Chitosan and Chitin Deacetylase Activity Are Necessary for Development and Virulence of Ustilago maydis.

02 Mar 2021-Mbio (American Society for Microbiology)-Vol. 12, Iss: 2
Abstract: The biotrophic fungus Ustilago maydis harbors a chitin deacetylase (CDA) family of six active genes as well as one pseudogene which are differentially expressed during colonization. This includes one secreted soluble CDA (Cda4) and five putatively glycosylphosphatidylinositol (GPI)-anchored CDAs, of which Cda7 belongs to a new class of fungal CDAs. Here, we provide a comprehensive functional study of the entire family. While budding cells of U. maydis showed a discrete pattern of chitosan staining, biotrophic hyphae appeared surrounded by a chitosan layer. We purified all six active CDAs and show their activity on different chitin substrates. Single as well as multiple cda mutants were generated and revealed a virulence defect for mutants lacking cda7 We implicated cda4 in production of the chitosan layer surrounding biotrophic hyphae and demonstrated that the loss of this layer does not reduce virulence. By combining different cda mutations, we detected redundancy as well as specific functions for certain CDAs. Specifically, certain combinations of mutations significantly affected virulence concomitantly with reduced adherence, appressorium formation, penetration, and activation of plant defenses. Attempts to inactivate all seven cda genes simultaneously were unsuccessful, and induced depletion of cda2 in a background lacking the other six cda genes illustrated an essential role of chitosan for cell wall integrity.IMPORTANCE The basidiomycete Ustilago maydis causes smut disease in maize, causing substantial losses in world corn production. This nonobligate pathogen penetrates the plant cell wall with the help of appressoria and then establishes an extensive biotrophic interaction, where the hyphae are tightly encased by the plant plasma membrane. For successful invasion and development in plant tissue, recognition of conserved fungal cell wall components such as chitin by the plant immune system needs to be avoided or suppressed.
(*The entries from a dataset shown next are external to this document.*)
@[simp] theorem State.abortBase_cpsr (s : State) (rn : RegNum) (x : Indexed) : (s.abortBase rn x).cpsr = s.cpsr := by
  unfold State.abortBase
  split <;> simp

@[simp] theorem State.blockBase_cpsr (s : State) (up w : Bool) (rn : RegNum) (list : BitVec 16) :
    (s.blockBase up w rn list).cpsr = s.cpsr := by
  unfold State.blockBase
  split <;> simp

@[simp] theorem State.loadRegs_cpsr (s : State) (m : Mode) (list : BitVec 16) (values : List Word) :
    (s.loadRegs m list values).cpsr = s.cpsr := State.setCells_cpsr _ s

@[simp] theorem abortedLoad_cpsr (m : Mode) (w : Bool) (rn : RegNum) (list : BitVec 16) (s : State) :
    (abortedLoad m w rn list s).cpsr = s.cpsr := State.freeCells_cpsr _ s

@[simp] theorem storeBlock_cpsr (priv : Privilege) (l : List (Word × Word)) (faulted : Bool) (s : State) :
    (storeBlock priv l faulted s).1.cpsr = s.cpsr := by
  induction l generalizing faulted s with
  | nil => rfl
  | cons x rest ih =>
    unfold storeBlock
    dsimp only
    split_ifs <;> simp [ih]

@[simp] theorem AluOut.flags_mode (o : AluOut) (shifterCarry : Bool) (p : Cpsr) : (o.flags shifterCarry p).mode = p.mode := by
  cases o <;> rfl

/-! ### Shared ends -/

theorem next_exits (h : u.cpsr.mode = .user) : ExitsByException s (.next u) := EndsIn.next (.inl h)

theorem advance_exits (h : u.cpsr.mode = .user) : ExitsByException s (advance u) := EndsIn.advance (.inl h)

theorem entry_exits (e : Exception) (link : Word) (h : u.cpsr = s.cpsr) : ExitsByException s (.next (takeException e link u)) :=
  EndsIn.next (.inr ⟨e, link, u, h, rfl⟩)

theorem dataAbort_exits (h : u.cpsr = s.cpsr) : ExitsByException s (dataAbort u) := entry_exits _ _ h

theorem undefinedTrap_exits (s : State) : ExitsByException s (undefinedTrap s) := entry_exits _ _ rfl

theorem abortOrAdvance_exits {c : Prop} [Decidable c] (hv : v.cpsr = s.cpsr) (hu : u.cpsr.mode = .user) :
    ExitsByException s (if c then dataAbort v else advance u) :=
  .ite (dataAbort_exits hv) (advance_exits hu)

/-- A load of the pc changes T at most. -/
theorem loadPc_exits (h : u.cpsr.mode = .user) (w : Word) : ExitsByException s (loadPc w u) := by
  refine .ite (next_exits ?_) (.ite (next_exits h) (.refused _))
  split <;> exact h

/-- User mode has no exception to return from. -/
theorem exceptionReturn_exits (h : u.cpsr.mode = .user) (target : Word) : ExitsByException s (exceptionReturn target u) := by
  rw [exceptionReturn_of_user target h]
  exact .refused _

section UserPrograms

variable (hs : s.cpsr.mode = .user)

include hs

/-- A skipped instruction stays in User mode. -/
theorem conditional_exits (h : ExitsByException s k) : ExitsByException s (conditional cond s k) :=
  EndsIn.conditional (advance_exits hs) h

/-! ### Instructions that take no exception -/

theorem dataProcessing_exits (op : DpOp) (sf : Bool) (rn rd : RegNum) (operand : Shifted) :
    ExitsByException s (dataProcessing op sf rn rd operand s) := by
  refine .ite (.ite (.ite ?returns ?branches) ?writes) ?tests
  case returns => exact exceptionReturn_exits hs _
  case branches => exact .ite (.refused _) (next_exits hs)
  case writes => exact advance_exits (by split <;> simpa using hs)
  case tests => exact advance_exits (by simpa using hs)

theorem finishMultiply32_exits (sf : Bool) (rd : RegNum) (result : Word) :
    ExitsByException s (finishMultiply32 sf rd result s) :=
  advance_exits (by split <;> simpa [setFlagsMul32, Cpsr.withFlags] using hs)

theorem finishMultiply64_exits (sf : Bool) (rdHi rdLo : RegNum) (result : BitVec 64) :
    ExitsByException s (finishMultiply64 sf rdHi rdLo result s) :=
  advance_exits (by split <;> simpa [setFlagsMul64, Cpsr.withFlags] using hs)

theorem execMrs_exits (r : Bool) (rd : RegNum) : ExitsByException s (execMrs cond r rd s) := by
  refine conditional_exits hs (.ite (.refused _) ?_)
  split
  · exact .refused _
  · exact advance_exits (by simpa using hs)

/-- MSR in User mode leaves the mode field as it is (49_status_register.md R314). -/
theorem moveToStatus_exits (r : Bool) (fieldMask : BitVec 4) (operand : Word) :
    ExitsByException s (moveToStatus r fieldMask operand s) := by
  refine .ite ?spsr ?cpsr
  case spsr =>
    split
    · exact .refused _
    · exact advance_exits (by simpa using hs)
  case cpsr =>
    dsimp only
    split_ifs with ht
    · exact .refused _
    · split
      · exact .refused _
      · next p hp =>
        obtain ⟨-, -, huser⟩ := allowsStatus_of_restored (not_not.1 ht) hp
        exact advance_exits (huser hs).1

/-! ### Single transfers and swaps -/

theorem loadWordTransfer_exits (p up w : Bool) (priv : Privilege) (rn rd : RegNum) (offset : LsOffset) :
    ExitsByException s (loadWordTransfer cond p up w priv rn rd offset s) :=
  conditional_exits hs <| .unlessRefused <| .ite (.refused _) <| .ite (dataAbort_exits (by simp)) <|
    .ite (loadPc_exits (by simpa using hs) _) (advance_exits (by simpa using hs))

theorem loadByteTransfer_exits (p up w : Bool) (priv : Privilege) (rn rd : RegNum) (offset : LsOffset) :
    ExitsByException s (loadByteTransfer cond p up w priv rn rd offset s) :=
  conditional_exits hs <| .unlessRefused <| .ite (.refused _) <| abortOrAdvance_exits (by simp) (by simpa using hs)

theorem storeWordTransfer_exits (p up w : Bool) (priv : Privilege) (rn rd : RegNum) (offset : LsOffset) :
    ExitsByException s (storeWordTransfer cond p up w priv rn rd offset s) :=
  conditional_exits hs <| .unlessRefused <| abortOrAdvance_exits (by simp) (by simpa using hs)

theorem storeByteTransfer_exits (p up w : Bool) (priv : Privilege) (rn rd : RegNum) (offset : LsOffset) :
    ExitsByException s (storeByteTransfer cond p up w priv rn rd offset s) :=
  conditional_exits hs <| .unlessRefused <| .ite (.refused _) <| abortOrAdvance_exits (by simp) (by simpa using hs)

theorem loadHalfTransfer_exits (extend : Half → Word) (p up w : Bool) (rn rd : RegNum) (offset : LshOffset) :
    ExitsByException s (loadHalfTransfer extend cond p up w rn rd offset s) :=
  conditional_exits hs <| .unlessRefused <| .ite (.refused _) <| abortOrAdvance_exits (by simp) (by simpa using hs)

theorem loadSignedByteTransfer_exits (p up w : Bool) (rn rd : RegNum) (offset : LshOffset) :
    ExitsByException s (loadSignedByteTransfer cond p up w rn rd offset s) :=
  conditional_exits hs <| .unlessRefused <| abortOrAdvance_exits (by simp) (by simpa using hs)

theorem storeHalfTransfer_exits (p up w : Bool) (rn rd : RegNum) (offset : LshOffset) :
    ExitsByException s (storeHalfTransfer cond p up w rn rd offset s) :=
  conditional_exits hs <| .unlessRefused <| .ite (.refused _) <| abortOrAdvance_exits (by simp) (by simpa using hs)

theorem execSwp_exits (rn rd rm : RegNum) : ExitsByException s (execSwp cond rn rd rm s) :=
  conditional_exits hs <| .unlessRefused <| .ite (.refused _) <| abortOrAdvance_exits (by simp) (by simpa using hs)

theorem execSwpb_exits (rn rd rm : RegNum) : ExitsByException s (execSwpb cond rn rd rm s) :=
  conditional_exits hs <| .unlessRefused <| abortOrAdvance_exits (by simp) (by simpa using hs)

/-! ### Block transfers -/

theorem finishStore_exits (up w : Bool) (rn : RegNum) (list : BitVec 16) (stores : List (Word × Word)) :
    ExitsByException s (finishStore up w rn list stores s) := by
  have stored := storeBlock_cpsr s.privilege stores false s
  unfold finishStore
  split
  · next e =>
    rw [e] at stored
    exact dataAbort_exits (by split <;> simpa [State.freeCells_cpsr] using stored)
  · next e =>
    rw [e] at stored
    exact advance_exits (by simpa using (congrArg Cpsr.mode stored).trans hs)

theorem execStm_exits (p up w : Bool) (rn : RegNum) (list : BitVec 16) : ExitsByException s (execStm cond p up w rn list s) :=
  conditional_exits hs <| .unlessRefused <| .withBlock fun _ => finishStore_exits hs _ _ _ _ _

theorem execStmUser_exits (p up w : Bool) (rn : RegNum) (list : BitVec 16) :
    ExitsByException s (execStmUser cond p up w rn list s) :=
  conditional_exits hs <| .unlessRefused <| .ite (.refused _) <| .unlessRefused <|
    .withBlock fun _ => finishStore_exits hs _ _ _ _ _

theorem execLdm_exits (p up w : Bool) (rn : RegNum) (list : BitVec 16) : ExitsByException s (execLdm cond p up w rn list s) :=
  conditional_exits hs <| .unlessRefused <| .withBlock fun _ => .ite (dataAbort_exits (by simp)) <|
    .ite (loadPc_exits (by simpa using hs) _) (advance_exits (by simpa using hs))

theorem execLdmReturn_exits (p up w : Bool) (rn : RegNum) (list : BitVec 16) :
    ExitsByException s (execLdmReturn cond p up w rn list s) :=
  conditional_exits hs <| .unlessRefused <| .unlessRefused <| .withBlock fun _ =>
    .ite (dataAbort_exits (by simp)) (exceptionReturn_exits (by simpa using hs) _)

theorem execLdmUser_exits (p up w : Bool) (rn : RegNum) (list : BitVec 16) :
    ExitsByException s (execLdmUser cond p up w rn list s) :=
  conditional_exits hs <| .unlessRefused <| .unlessRefused <| .withBlock fun _ =>
    abortOrAdvance_exits (by simp) (by simpa using hs)

/-! ### Branches -/

theorem execBx_exits (rm : RegNum) : ExitsByException s (execBx cond rm s) :=
  .ite (conditional_exits hs (next_exits hs)) (.gated (conditional_exits hs (undefinedTrap_exits s)))

theorem execBlxReg_exits (rm : RegNum) : ExitsByException s (execBlxReg cond rm s) :=
  .gated <| conditional_exits hs <| .ite (.refused _) (next_exits (by simpa [exchange_cpsr] using hs))

theorem execBlxImm_exits (h : Bool) (offset24 : BitVec 24) : ExitsByException s (execBlxImm h offset24 s) :=
  .gated <| .withTarget fun _ => next_exits hs
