-- ==== Sys2Proof/WellFormed.lean ====
section
/-! DEFINITION. Which terms of Instr an encoding can hold: counts fit their count byte (R61), a received frame has at most
8 data bytes (R18), and a class row's frame has the remote bit the class asks for (R72). -/

namespace Sys2Proof

/-- A count byte holds the number of data bytes (R61). -/
def countOk (d : List Byte) : Bool := d.length < 256

/-- A received frame: dlc never exceeds 8 (R18). -/
def CanFrame.ok (f : CanFrame) : Bool := f.data.length ≤ maxDlc

/-- The source an instruction is decoded from. -/
def Instr.source : Instr → Source
  | .tblRd _ | .tblWr _ | .sigRd _ | .sigWr _ | .sigFrameMid _ _ | .sigFrameHigh _ _ => .frame
  | _ => .port

/-- A term that some byte list encodes. -/
def Instr.wellFormed : Instr → Bool
  | .spWriteblk _ d => countOk d
  | .epWrite _ d => countOk d
  | .eeWrite _ d => countOk d
  | .canTransmit frm => countOk frm.data
  | .sigPluck _ frm => countOk frm.data
  | .tblRd fr => fr.ok && fr.rtr
  | .tblWr fr => fr.ok && !fr.rtr
  | .sigRd fr => fr.ok && fr.rtr
  | .sigWr fr => fr.ok && !fr.rtr
  | .sigFrameMid _ fr => fr.ok
  | .sigFrameHigh _ fr => fr.ok
  | _ => true

end Sys2Proof
end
One strategy to achieve this lies in the modification of chitin to chitosan by chitin deacetylases (CDAs). U. maydis has seven cda genes. This study reveals discrete as well as redundant contributions of these genes to virulence as well as to cell wall integrity. Unexpectedly, the inactivation of all seven genes is not tolerated, revealing an essential role of chitosan for viability.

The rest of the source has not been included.